As I speculated in yesterday’s column, the makers of competing smartphones are trying to mirror Adobe’s approach on the Flash controversy with smoke and mirrors responses to Antennagate.
Whether HTC, Motorola, Nokia or Samsung, the spin control reads the same, using near-identical talking points playbooks. They know all about antennas, and Apple doesn’t, and is thus responsible for the alleged faulty design of the iPhone 4.
However, I’ve yet to see any response that actually attempts to disprove Apple’s online demonstration showing how smartphones from RIM, HTC and Samsung react to various forms of death grips. In each case, Apple shows you exactly where the dead spot, or antenna, is located, and the physical position that will reliably cause signal attenuation.
More to the point, there are loads of YouTube videos out there showing how to induce this very common phenomenon on a fair number of popular smartphones.
Worse, the manuals for a number of these products, such as those from Nokia and HTC, specifically warn customers against death grips. If you touch them in the wrong place, signal quality will degrade. How can they possibly claim with a straight face that the problem is primarily Apple’s when their own documentation and numerous demonstrations show precisely the reverse?
The answer is, of course, that in this politically charged society, you really don’t have to produce evidence of anything. You just make the claim, such as the tragically pathetic and morbid one about so-called “Death Panels” during the debate on the health care bill in the U.S. Without getting into the endless emotional arguments about that topic, there were certainly legitimate criticisms to be offered without having to make things up.
The problem in the tech industry is that it appears many of these companies are not really run by visionaries or tech-savvy people. For the most part, the executive suites are peopled by professional managers rather than individuals who are really schooled in any particular industry. That explains the denial and deflect posture they assume.
Unfortunately, with only a few exceptions, the media has totally failed to report correctly and responsibly on the issue. I suppose they believe they are being fair and balanced when they simply report what company representatives say without asking the tough questions. That, however, is a total disservice to the public, which demands factual reporting. They might as well crib the company press releases and be done with it. It would take a whole lot less time, and maybe they should also take a pay cut if they want to emulate copying machines.
This is not to say that Apple is totally innocent of blame. Maybe they didn’t expect that everyone in creation would practice death grips on their new iPhones, but when the uproar erupted, they waited far too long to deliver a smart response.

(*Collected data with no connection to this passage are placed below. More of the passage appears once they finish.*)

-- ==== Sys2Proof/WellFormed.lean ====
section
/-! DEFINITION. The commands that can reach the part: a request's items fit the bytes the frame gives them
(R158), its source is a station (R160), and an event's levels, codes and values fit the lines that carry
them (R80, R120, R150, R177). Whether an item lies in the range its rule asks for is the rule's own test, and
no part of this check. -/

namespace Sys2Proof

open Sys2Proof.Machine

/-! ### Items (R158) -/

/-- A number that one byte holds. -/
def fits8 (n : Nat) : Bool := decide (n < 256)

/-- A number that two bytes hold. -/
def fits16 (n : Nat) : Bool := decide (n < 65536)

/-- A number that four bytes hold. -/
def fits32 (n : Nat) : Bool := decide (n < 4294967296)

/-- A signed number that one byte holds. -/
def fitsInt8 (n : Int) : Bool := decide (-128 ≤ n) && decide (n ≤ 127)

/-- A full line whose items fit (R8). -/
def LineItem.fits (l : LineItem) : Bool :=
  fits8 l.size && fits8 l.surface && fits8 l.quantity && fits8 l.border
    && fitsInt8 l.d && fitsInt8 l.c && fitsInt8 l.m && fitsInt8 l.y

/-- A selector whose items fit (R27). -/
def Selector.fits : Selector → Bool
  | .tag chars => fits8 chars.length
  | .state code => fits8 code
  | .owner station => fits8 station

/-- A request whose items fit their bytes (R158). -/
def Request.itemsFit : Request → Bool
  | .openOrder cls promise tag => fits8 cls && promise.all fits16 && tag.all fun t => fits8 t.length
  | .addLine n line => fits16 n && line.fits
  | .changeLine n position line => fits16 n && fits8 position && line.fits
  | .dropLine n position => fits16 n && fits8 position
  | .submit n => fits16 n
  | .withdraw n => fits16 n
  | .cancel n => fits16 n
  | .readOrder n => fits16 n
  | .findOrders sel start => sel.fits && fits16 start
  | .setClock minute second => fits16 minute && fits8 second
  | .readClock => true
  | .retryFault n => fits16 n
  | .promote n => fits16 n
  | .readQueue start n => fits16 start && n.all fits16
  | .halt => true
  | .resume => true
  | .selectMagazine => true
  | .loadMagazine m metres => fits8 m && fits16 metres
  | .lutWrite bank channel start levels =>
    fits8 bank && fits8 channel && fits8 start && fits8 levels.length && levels.all fits16
  | .lutSwitch => true
  | .readEngine => true
  | .clearFault _ => true
  | .readTrain place => fits8 place
  | .collect n => fits16 n
  | .readBins => true
  | .emptyTrays sel => fits8 sel
  | .quote n => fits16 n
  | .pay n amount => fits16 n && fits32 amount
  | .startCal surface => fits8 surface
  | .waiveCal surface => fits8 surface
  | .readCal surface => fits8 surface
  | .linkSetup address lab => address.all fits8 && lab.all fits8
  | .reset => true
  | .readLink => true
  | .readViolation => true
  | .clearViolation => true
  | .readNotices => true
  | .clearNotice kind => fits8 kind
  | .setNoticeEnables _ => true
  | .storeRead sheet start count => fits8 sheet && fits8 start && fits8 count
  | .storeWrite sheet start values => fits8 sheet && fits8 start && fits8 values.length
  | .releaseDamaged slot => fits8 slot
  | .unspelled code body => (readItems code body).isNone && bodyFits code body

/-- A request that a frame can carry: its items fit, and its body is at most 240 bytes (R158). -/
def Request.wf (r : Request) : Bool := r.itemsFit && decide ((requestBody r).length ≤ Config.bodyLimit)

/-- A station that can send a request (R160). -/
def Header.wf (h : Header) : Bool := decide (1 ≤ h.source) && decide (h.source ≤ 31)

/-! ### Commands -/

/-- The request a request row carries, with its header; none for an event row. -/
def Instr.request? : Instr → Option (Header × Request)
  | .coldStart _ => none
  | .retainedStart _ _ => none
  | .resetInputAsserted => none
  | .warmResetEffect _ _ => none
  | .frameReceived _ => none
  | .linkCharacterError => none
  | .frameOversize => none
  | .requestTaken => none
  | .responseSent => none
  | .openOrder h cls promise tag => some (h, .openOrder cls promise tag)
  | .addLine h n line => some (h, .addLine n line)
  | .changeLine h n position line => some (h, .changeLine n position line)
  | .dropLine h n position => some (h, .dropLine n position)
  | .submit h n => some (h, .submit n)
  | .withdraw h n => some (h, .withdraw n)
  | .cancel h n => some (h, .cancel n)
  | .readOrder h n => some (h, .readOrder n)
  | .findOrders h sel start => some (h, .findOrders sel start)
  | .setClock h minute second => some (h, .setClock minute second)
  | .readClock h => some (h, .readClock)
  | .retryFault h n => some (h, .retryFault n)
  | .promote h n => some (h, .promote n)
  | .readQueue h start n => some (h, .readQueue start n)
  | .halt h => some (h, .halt)
  | .resume h => some (h, .resume)
  | .selectMagazine h => some (h, .selectMagazine)
  | .loadMagazine h m metres => some (h, .loadMagazine m metres)
  | .lutWrite h bank channel start levels => some (h, .lutWrite bank channel start levels)
  | .lutSwitch h => some (h, .lutSwitch)
  | .readEngine h => some (h, .readEngine)
  | .clearFault h counts => some (h, .clearFault counts)
  | .readTrain h place => some (h, .readTrain place)
  | .collect h n => some (h, .collect n)
  | .readBins h => some (h, .readBins)
  | .emptyTrays h sel => some (h, .emptyTrays sel)
  | .quote h n => some (h, .quote n)
  | .pay h n amount => some (h, .pay n amount)
  | .startCal h surface => some (h, .startCal surface)
  | .waiveCal h surface => some (h, .waiveCal surface)
  | .readCal h surface => some (h, .readCal surface)
  | .linkSetup h address lab => some (h, .linkSetup address lab)
  | .reset h => some (h, .reset)
  | .readLink h => some (h, .readLink)
  | .readViolation h => some (h, .readViolation)
  | .clearViolation h => some (h, .clearViolation)
  | .readNotices h => some (h, .readNotices)
  | .clearNotice h kind => some (h, .clearNotice kind)
  | .setNoticeEnables h mask => some (h, .setNoticeEnables mask)
  | .storeRead h sheet start count => some (h, .storeRead sheet start count)
  | .storeWrite h sheet start values => some (h, .storeWrite sheet start values)
  | .releaseDamaged h slot => some (h, .releaseDamaged slot)
  | .writeCycleEnd => none
  | .waitingReadProceeds _ => none
  | .secondEvent => none
  | .draftTimeout => none
  | .minuteEvent => none
  | .linePeriodEnd => none
  | .switchTimerExpiry => none
  | .firstLineTimeout => none
  | .imageDelivery _ _ _ => none
  | .lampSupplyLow => none
  | .lampSupplyRecovery => none
  | .lampTimerExpiry => none
  | .magazineInserted _ _ _ _ => none
  | .magazineRemoved _ => none
  | .paperEnd _ => none
  | .paperEndClear _ => none
  | .encoderEvent => none
  | .windowExpiry => none
  | .markEvent => none
  | .conversionEnd _ => none
  | .binDoorOpen _ => none
  | .binDoorClose _ => none
  | .markerReceivedInHunt => none
  | .powerLoss => none

/-- A magazine's code lines: three for the width, two for the surface (R80). -/
def SensedMagazine.wf (m : SensedMagazine) : Bool :=
  decide (m.widthCode ≤ 7) && decide (m.surfaceCode ≤ 3)

/-- What a start senses: two magazines, and 24 doors (R111). -/
def Sensed.wf (x : Sensed) : Bool := x.magA.wf && x.magB.wf && x.doorsOpen.length == 24

/-- Wrong bits in a word of a slot: 1 to 39 of the word's 32 bits and its 7-bit check code (R177). -/
def Upset.wf (u : Upset) : Bool := decide (u.slot < 64) && decide (1 ≤ u.bits) && decide (u.bits ≤ 39)

/-- A bin's number (R111). -/
def binWf (n : Nat) : Bool := decide (1 ≤ n) && decide (n ≤ 24)

/-- A command that can reach the part. -/
def Instr.wf (i : Instr) : Bool :=
  match i.request? with
  | some (h, r) => h.wf && r.wf
  | none =>
    match i with
    | .coldStart sensed => sensed.wf
    | .retainedStart sensed upsets => sensed.wf && upsets.all Upset.wf
    | .warmResetEffect a b => a.wf && b.wf
    | .frameReceived line => !line.contains 0x7E#8
    | .magazineInserted _ width surface _ => decide (width ≤ 7) && decide (surface ≤ 3)
    | .conversionEnd value => decide (value ≤ 1023)
    | .binDoorOpen bin => binWf bin
    | .binDoorClose bin => binWf bin
    | _ => true

end Sys2Proof
end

That snide email answer from Steve Jobs to just hold the phone differently didn’t help matters, and Apple’s proclamation that they displayed the bars incorrectly may have been true, but it didn’t go down too well. Few believed it, regardless of the truth of the matter.
Certainly, Apple and Steve Jobs in particular did some really positive damage control during that Friday press conference. Jobs outlined the problem clearly, with real evidence to back up what he said. If you didn’t believe him, all you had to do was take one of the phones Apple tested and see if you could duplicate the symptoms using the very same death grip.
I also continue to wonder why this became such an important issue. It’s not as if there aren’t more important things to report than whether you can affect a mobile phone’s reception by holding it the wrong way. I’d think the sad state of the economy, the oil spill in the Gulf, and a host of other issues that impact our planet would rate far higher on the priority scale.
On the other hand, maybe Apple’s marketing approach, calling the new iPhone “magical,” was sufficient to encourage people to see if the emperor had any clothes. In the end, it’s just a smartphone, folks, as imperfect as any, despite a few compelling features that make it more fun than most other gadgets of its type.
Besides, Apple has been on a roll, becoming the number one tech company on the planet via market cap. Their income may soon exceed that of Microsoft, which would only cement that position. Despite their ongoing success, Apple has been poised for a fall, and the media is just delighted to turn a winner into a loser with the slightest incentive.
But that ZDNet writer who is now suggesting that Steve Jobs retire as a result of Antennagate is little more than a clueless idiot!
On the long haul, Apple will overcome this problem, but I rather suspect you’ll see an iPhone 5 far sooner as a result, maybe even early in 2011. That, of course, depends on whether or not the current model remains on the back order list and if demand somehow nosedives.
Or maybe the death grip will be a perverse incentive for some to just buy it anyway and see if they can duplicate those symptoms too.